BEGIN DATA UNDER STUDY

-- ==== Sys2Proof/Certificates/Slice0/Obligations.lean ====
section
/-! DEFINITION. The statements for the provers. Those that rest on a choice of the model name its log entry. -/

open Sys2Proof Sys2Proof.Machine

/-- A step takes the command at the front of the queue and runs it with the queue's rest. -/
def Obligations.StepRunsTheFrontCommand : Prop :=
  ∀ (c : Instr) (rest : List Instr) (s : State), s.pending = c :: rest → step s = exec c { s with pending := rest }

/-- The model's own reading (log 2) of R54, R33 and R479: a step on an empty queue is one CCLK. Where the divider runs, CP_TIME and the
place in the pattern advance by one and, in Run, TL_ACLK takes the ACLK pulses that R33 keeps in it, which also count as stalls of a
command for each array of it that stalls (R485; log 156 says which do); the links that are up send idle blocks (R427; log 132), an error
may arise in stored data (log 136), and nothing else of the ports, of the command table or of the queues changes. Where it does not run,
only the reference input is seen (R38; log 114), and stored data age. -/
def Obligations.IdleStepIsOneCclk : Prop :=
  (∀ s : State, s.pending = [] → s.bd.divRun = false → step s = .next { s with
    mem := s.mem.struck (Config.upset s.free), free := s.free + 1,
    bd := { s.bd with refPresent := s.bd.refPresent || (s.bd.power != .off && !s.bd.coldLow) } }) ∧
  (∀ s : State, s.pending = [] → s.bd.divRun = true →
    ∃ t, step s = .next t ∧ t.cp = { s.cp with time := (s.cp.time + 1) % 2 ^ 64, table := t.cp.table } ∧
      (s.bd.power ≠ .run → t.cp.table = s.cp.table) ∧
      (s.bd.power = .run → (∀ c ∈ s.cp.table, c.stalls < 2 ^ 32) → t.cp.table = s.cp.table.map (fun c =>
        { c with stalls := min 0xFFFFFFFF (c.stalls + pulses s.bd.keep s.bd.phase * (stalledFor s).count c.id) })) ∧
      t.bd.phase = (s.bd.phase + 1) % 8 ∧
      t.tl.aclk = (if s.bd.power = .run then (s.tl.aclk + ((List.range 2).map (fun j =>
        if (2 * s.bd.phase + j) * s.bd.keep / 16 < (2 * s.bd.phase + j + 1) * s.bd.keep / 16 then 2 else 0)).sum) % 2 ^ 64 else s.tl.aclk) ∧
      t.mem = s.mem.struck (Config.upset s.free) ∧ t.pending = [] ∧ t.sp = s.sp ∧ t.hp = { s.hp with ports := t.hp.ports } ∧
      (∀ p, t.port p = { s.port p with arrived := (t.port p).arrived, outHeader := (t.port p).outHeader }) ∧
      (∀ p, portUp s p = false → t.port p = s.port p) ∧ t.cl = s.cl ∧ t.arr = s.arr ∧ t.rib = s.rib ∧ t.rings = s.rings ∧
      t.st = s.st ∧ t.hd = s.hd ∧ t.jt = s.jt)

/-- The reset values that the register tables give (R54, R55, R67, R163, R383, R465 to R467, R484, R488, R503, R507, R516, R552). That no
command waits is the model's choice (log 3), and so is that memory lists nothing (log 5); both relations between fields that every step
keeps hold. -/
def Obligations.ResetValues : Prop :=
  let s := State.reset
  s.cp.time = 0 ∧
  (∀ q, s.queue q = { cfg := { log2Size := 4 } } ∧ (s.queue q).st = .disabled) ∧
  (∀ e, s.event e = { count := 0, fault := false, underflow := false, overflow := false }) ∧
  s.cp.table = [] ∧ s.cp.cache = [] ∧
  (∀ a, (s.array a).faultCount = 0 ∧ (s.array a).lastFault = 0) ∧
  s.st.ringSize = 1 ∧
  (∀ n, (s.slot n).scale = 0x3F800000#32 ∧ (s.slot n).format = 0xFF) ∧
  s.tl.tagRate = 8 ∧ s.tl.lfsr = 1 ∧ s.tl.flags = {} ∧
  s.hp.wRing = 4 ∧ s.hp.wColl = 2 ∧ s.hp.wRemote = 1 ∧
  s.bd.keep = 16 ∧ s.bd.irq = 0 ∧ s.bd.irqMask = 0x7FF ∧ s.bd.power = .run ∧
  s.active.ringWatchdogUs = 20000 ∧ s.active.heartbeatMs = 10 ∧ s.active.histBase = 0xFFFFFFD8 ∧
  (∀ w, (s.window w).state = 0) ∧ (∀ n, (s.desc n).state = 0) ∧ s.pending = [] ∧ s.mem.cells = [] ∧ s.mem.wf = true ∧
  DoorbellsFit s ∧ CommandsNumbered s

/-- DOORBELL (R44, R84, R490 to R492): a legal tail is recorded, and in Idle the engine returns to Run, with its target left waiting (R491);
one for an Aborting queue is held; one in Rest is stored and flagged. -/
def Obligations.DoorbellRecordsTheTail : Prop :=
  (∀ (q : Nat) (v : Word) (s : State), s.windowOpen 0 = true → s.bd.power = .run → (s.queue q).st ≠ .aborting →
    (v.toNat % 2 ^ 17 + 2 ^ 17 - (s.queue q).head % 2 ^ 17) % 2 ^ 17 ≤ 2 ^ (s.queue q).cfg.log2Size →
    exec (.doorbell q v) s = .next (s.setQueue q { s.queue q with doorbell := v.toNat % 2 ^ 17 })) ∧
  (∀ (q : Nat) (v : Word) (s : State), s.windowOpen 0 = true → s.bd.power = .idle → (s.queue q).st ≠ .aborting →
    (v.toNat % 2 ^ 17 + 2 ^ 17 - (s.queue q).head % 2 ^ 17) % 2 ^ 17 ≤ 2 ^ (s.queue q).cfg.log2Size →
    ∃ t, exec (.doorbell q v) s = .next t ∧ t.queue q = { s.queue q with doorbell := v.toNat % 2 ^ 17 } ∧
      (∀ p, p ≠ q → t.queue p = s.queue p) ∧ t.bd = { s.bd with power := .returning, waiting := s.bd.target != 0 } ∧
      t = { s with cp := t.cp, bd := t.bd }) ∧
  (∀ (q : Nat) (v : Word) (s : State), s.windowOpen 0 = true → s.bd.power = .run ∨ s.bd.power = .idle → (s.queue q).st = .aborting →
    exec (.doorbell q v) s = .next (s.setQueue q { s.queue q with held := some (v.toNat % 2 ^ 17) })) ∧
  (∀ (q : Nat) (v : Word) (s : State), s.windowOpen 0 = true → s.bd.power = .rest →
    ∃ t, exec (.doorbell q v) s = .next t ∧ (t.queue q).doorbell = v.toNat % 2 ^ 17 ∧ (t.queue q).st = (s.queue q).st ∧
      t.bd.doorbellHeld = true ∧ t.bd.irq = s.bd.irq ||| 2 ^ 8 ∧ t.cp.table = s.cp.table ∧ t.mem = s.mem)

END DATA UNDER STUDY
BEGIN DATA UNDER STUDY

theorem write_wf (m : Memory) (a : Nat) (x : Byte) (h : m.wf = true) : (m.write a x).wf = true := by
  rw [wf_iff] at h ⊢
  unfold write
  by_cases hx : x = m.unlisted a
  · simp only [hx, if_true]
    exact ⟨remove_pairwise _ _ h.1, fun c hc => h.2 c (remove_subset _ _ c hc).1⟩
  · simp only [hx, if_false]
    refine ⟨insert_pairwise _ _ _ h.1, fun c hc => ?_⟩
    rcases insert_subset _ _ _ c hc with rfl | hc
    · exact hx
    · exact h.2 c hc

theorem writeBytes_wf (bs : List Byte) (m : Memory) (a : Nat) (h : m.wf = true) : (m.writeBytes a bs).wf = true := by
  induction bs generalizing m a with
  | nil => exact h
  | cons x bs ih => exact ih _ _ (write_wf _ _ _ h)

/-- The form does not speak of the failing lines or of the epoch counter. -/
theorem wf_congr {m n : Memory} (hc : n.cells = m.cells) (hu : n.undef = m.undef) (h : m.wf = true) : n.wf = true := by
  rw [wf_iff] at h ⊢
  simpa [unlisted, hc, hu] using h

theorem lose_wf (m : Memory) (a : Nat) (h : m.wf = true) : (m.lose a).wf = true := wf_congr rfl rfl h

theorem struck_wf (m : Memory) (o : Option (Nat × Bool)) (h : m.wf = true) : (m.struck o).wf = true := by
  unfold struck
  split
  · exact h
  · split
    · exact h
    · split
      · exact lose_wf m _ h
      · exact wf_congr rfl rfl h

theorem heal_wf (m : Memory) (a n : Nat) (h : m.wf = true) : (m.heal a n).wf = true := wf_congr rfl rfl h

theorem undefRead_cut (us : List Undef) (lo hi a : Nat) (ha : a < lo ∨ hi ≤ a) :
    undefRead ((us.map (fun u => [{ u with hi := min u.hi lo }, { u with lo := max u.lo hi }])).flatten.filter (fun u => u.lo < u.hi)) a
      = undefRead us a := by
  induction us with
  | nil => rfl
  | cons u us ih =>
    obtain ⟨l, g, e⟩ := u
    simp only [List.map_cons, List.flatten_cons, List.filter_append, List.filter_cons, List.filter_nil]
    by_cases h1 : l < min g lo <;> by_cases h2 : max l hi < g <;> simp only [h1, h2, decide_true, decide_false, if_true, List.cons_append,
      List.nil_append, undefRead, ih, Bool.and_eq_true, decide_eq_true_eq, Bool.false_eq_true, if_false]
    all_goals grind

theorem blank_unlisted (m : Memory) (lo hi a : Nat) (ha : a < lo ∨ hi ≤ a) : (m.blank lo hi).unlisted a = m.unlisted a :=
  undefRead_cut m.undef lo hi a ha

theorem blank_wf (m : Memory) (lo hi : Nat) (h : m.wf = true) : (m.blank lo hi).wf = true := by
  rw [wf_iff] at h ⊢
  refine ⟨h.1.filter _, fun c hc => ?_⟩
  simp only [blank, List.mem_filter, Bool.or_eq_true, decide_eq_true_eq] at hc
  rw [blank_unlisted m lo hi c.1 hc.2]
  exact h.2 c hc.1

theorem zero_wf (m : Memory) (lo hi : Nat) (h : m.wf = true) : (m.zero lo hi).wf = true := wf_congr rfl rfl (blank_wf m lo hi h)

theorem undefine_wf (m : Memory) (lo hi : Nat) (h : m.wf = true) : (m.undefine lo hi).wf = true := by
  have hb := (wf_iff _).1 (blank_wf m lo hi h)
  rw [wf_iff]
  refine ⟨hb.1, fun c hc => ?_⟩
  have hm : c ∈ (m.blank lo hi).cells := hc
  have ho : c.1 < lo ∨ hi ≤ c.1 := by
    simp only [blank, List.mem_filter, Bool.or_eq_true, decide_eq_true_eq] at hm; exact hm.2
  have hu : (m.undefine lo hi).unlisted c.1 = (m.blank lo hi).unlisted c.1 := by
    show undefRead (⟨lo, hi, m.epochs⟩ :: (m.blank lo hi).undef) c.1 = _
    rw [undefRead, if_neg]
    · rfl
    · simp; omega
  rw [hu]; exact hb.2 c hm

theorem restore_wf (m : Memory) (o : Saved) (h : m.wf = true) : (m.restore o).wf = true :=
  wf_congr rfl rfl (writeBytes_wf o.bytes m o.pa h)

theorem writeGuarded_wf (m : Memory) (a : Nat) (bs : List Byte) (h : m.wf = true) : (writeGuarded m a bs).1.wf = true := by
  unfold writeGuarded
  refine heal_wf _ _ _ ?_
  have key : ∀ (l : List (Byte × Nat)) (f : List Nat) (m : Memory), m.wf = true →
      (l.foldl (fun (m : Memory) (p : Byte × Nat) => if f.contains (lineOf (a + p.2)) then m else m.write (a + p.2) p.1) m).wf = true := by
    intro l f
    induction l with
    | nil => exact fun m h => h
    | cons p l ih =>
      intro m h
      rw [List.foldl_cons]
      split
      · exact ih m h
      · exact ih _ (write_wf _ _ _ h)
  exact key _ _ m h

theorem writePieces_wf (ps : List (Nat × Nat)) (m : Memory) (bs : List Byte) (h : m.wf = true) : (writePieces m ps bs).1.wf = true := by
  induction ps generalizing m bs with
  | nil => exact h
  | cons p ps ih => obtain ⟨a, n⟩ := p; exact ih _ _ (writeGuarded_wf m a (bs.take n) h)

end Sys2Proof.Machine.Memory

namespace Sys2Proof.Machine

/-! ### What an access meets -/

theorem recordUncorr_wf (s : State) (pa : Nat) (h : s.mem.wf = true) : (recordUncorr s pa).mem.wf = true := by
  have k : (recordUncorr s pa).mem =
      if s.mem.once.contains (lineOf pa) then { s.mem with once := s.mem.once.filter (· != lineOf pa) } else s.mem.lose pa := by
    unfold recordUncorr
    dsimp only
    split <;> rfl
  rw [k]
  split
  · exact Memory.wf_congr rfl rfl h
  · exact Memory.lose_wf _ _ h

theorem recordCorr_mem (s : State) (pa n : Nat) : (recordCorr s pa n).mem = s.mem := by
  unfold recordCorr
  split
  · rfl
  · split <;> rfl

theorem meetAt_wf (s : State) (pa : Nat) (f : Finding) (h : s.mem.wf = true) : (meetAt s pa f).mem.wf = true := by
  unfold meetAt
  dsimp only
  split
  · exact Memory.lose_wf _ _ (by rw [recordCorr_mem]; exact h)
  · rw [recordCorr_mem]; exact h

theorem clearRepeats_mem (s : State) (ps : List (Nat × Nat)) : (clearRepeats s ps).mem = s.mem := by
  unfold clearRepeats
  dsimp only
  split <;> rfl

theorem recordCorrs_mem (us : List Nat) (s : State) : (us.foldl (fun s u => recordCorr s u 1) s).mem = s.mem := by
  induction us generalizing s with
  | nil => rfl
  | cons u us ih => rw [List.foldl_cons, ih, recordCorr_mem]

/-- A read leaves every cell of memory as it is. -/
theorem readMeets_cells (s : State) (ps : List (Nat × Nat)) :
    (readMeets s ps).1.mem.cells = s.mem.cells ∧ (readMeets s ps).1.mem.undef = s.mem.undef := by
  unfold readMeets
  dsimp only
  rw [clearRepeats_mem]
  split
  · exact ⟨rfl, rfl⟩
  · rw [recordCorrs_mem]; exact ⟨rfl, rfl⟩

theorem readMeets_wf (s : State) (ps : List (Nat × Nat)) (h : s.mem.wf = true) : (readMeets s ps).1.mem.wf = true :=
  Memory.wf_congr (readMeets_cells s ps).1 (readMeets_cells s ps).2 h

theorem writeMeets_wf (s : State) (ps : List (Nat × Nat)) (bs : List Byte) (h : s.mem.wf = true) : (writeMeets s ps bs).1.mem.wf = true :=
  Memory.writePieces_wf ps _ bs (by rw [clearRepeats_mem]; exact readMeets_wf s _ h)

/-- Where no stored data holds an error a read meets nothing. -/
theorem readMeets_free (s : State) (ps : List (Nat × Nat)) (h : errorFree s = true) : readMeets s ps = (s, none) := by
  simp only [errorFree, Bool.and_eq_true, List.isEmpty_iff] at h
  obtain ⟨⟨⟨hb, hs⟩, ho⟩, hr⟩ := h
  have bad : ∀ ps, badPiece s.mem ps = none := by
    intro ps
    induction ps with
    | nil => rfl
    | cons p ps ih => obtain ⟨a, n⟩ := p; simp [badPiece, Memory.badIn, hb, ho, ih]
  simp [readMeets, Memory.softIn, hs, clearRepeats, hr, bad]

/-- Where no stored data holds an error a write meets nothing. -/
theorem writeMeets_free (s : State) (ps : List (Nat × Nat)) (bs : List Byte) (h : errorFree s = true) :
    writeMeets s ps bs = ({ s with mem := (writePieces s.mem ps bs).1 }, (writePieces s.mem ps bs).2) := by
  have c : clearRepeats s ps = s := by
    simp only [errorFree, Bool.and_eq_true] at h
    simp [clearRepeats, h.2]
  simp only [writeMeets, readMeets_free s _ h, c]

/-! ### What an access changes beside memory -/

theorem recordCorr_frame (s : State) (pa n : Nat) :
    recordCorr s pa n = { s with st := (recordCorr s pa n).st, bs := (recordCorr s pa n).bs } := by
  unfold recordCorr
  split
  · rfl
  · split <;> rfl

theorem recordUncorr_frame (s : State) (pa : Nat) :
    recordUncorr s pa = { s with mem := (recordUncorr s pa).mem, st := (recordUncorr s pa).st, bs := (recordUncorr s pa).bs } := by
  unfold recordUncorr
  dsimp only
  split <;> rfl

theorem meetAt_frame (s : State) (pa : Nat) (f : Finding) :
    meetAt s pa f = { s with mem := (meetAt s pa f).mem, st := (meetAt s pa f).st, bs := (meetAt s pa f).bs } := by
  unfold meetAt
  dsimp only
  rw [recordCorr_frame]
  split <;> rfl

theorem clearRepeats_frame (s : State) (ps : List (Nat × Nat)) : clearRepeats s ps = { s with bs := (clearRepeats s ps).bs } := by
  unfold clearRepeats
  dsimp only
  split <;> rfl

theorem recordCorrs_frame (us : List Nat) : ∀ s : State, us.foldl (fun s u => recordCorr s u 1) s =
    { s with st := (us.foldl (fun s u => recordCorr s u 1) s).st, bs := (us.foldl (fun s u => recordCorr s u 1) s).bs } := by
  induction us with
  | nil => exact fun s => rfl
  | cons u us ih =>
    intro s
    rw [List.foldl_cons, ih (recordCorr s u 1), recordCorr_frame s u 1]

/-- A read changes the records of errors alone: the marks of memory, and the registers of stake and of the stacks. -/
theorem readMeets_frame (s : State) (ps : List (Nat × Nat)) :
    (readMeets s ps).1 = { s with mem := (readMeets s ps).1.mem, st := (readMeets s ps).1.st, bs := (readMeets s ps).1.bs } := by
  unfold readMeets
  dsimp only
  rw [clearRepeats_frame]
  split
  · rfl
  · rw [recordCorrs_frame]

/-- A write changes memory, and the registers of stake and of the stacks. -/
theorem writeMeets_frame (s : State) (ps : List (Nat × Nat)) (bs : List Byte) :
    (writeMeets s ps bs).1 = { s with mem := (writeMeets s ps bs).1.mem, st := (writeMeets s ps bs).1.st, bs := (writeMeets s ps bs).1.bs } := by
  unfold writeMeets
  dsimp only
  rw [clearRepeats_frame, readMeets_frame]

END DATA UNDER STUDY

▶ TASK DETAILS: What are the lines above, starting at the one with "-- ==== Sys2Proof/Certificates/Slice0/Obligations.lean" and ending at the one with "t.tl.aclk = (if"? Give them again exactly, and only them.

▶ TASK RESULT:
-- ==== Sys2Proof/Certificates/Slice0/Obligations.lean ====
section
/-! DEFINITION. The statements for the provers. Those that rest on a choice of the model name its log entry. -/

open Sys2Proof Sys2Proof.Machine

/-- A step takes the command at the front of the queue and runs it with the queue's rest. -/
def Obligations.StepRunsTheFrontCommand : Prop :=
  ∀ (c : Instr) (rest : List Instr) (s : State), s.pending = c :: rest → step s = exec c { s with pending := rest }

/-- The model's own reading (log 2) of R54, R33 and R479: a step on an empty queue is one CCLK. Where the divider runs, CP_TIME and the
place in the pattern advance by one and, in Run, TL_ACLK takes the ACLK pulses that R33 keeps in it, which also count as stalls of a
command for each array of it that stalls (R485; log 156 says which do); the links that are up send idle blocks (R427; log 132), an error
may arise in stored data (log 136), and nothing else of the ports, of the command table or of the queues changes. Where it does not run,
only the reference input is seen (R38; log 114), and stored data age. -/
def Obligations.IdleStepIsOneCclk : Prop :=
  (∀ s : State, s.pending = [] → s.bd.divRun = false → step s = .next { s with
    mem := s.mem.struck (Config.upset s.free), free := s.free + 1,
    bd := { s.bd with refPresent := s.bd.refPresent || (s.bd.power != .off && !s.bd.coldLow) } }) ∧
  (∀ s : State, s.pending = [] → s.bd.divRun = true →
    ∃ t, step s = .next t ∧ t.cp = { s.cp with time := (s.cp.time + 1) % 2 ^ 64, table := t.cp.table } ∧
      (s.bd.power ≠ .run → t.cp.table = s.cp.table) ∧
      (s.bd.power = .run → (∀ c ∈ s.cp.table, c.stalls < 2 ^ 32) → t.cp.table = s.cp.table.map (fun c =>
        { c with stalls := min 0xFFFFFFFF (c.stalls + pulses s.bd.keep s.bd.phase * (stalledFor s).count c.id) })) ∧
      t.bd.phase = (s.bd.phase + 1) % 8 ∧
      t.tl.aclk = (if s.bd.power = .run then (s.tl.aclk + ((List.range 2).map (fun j =>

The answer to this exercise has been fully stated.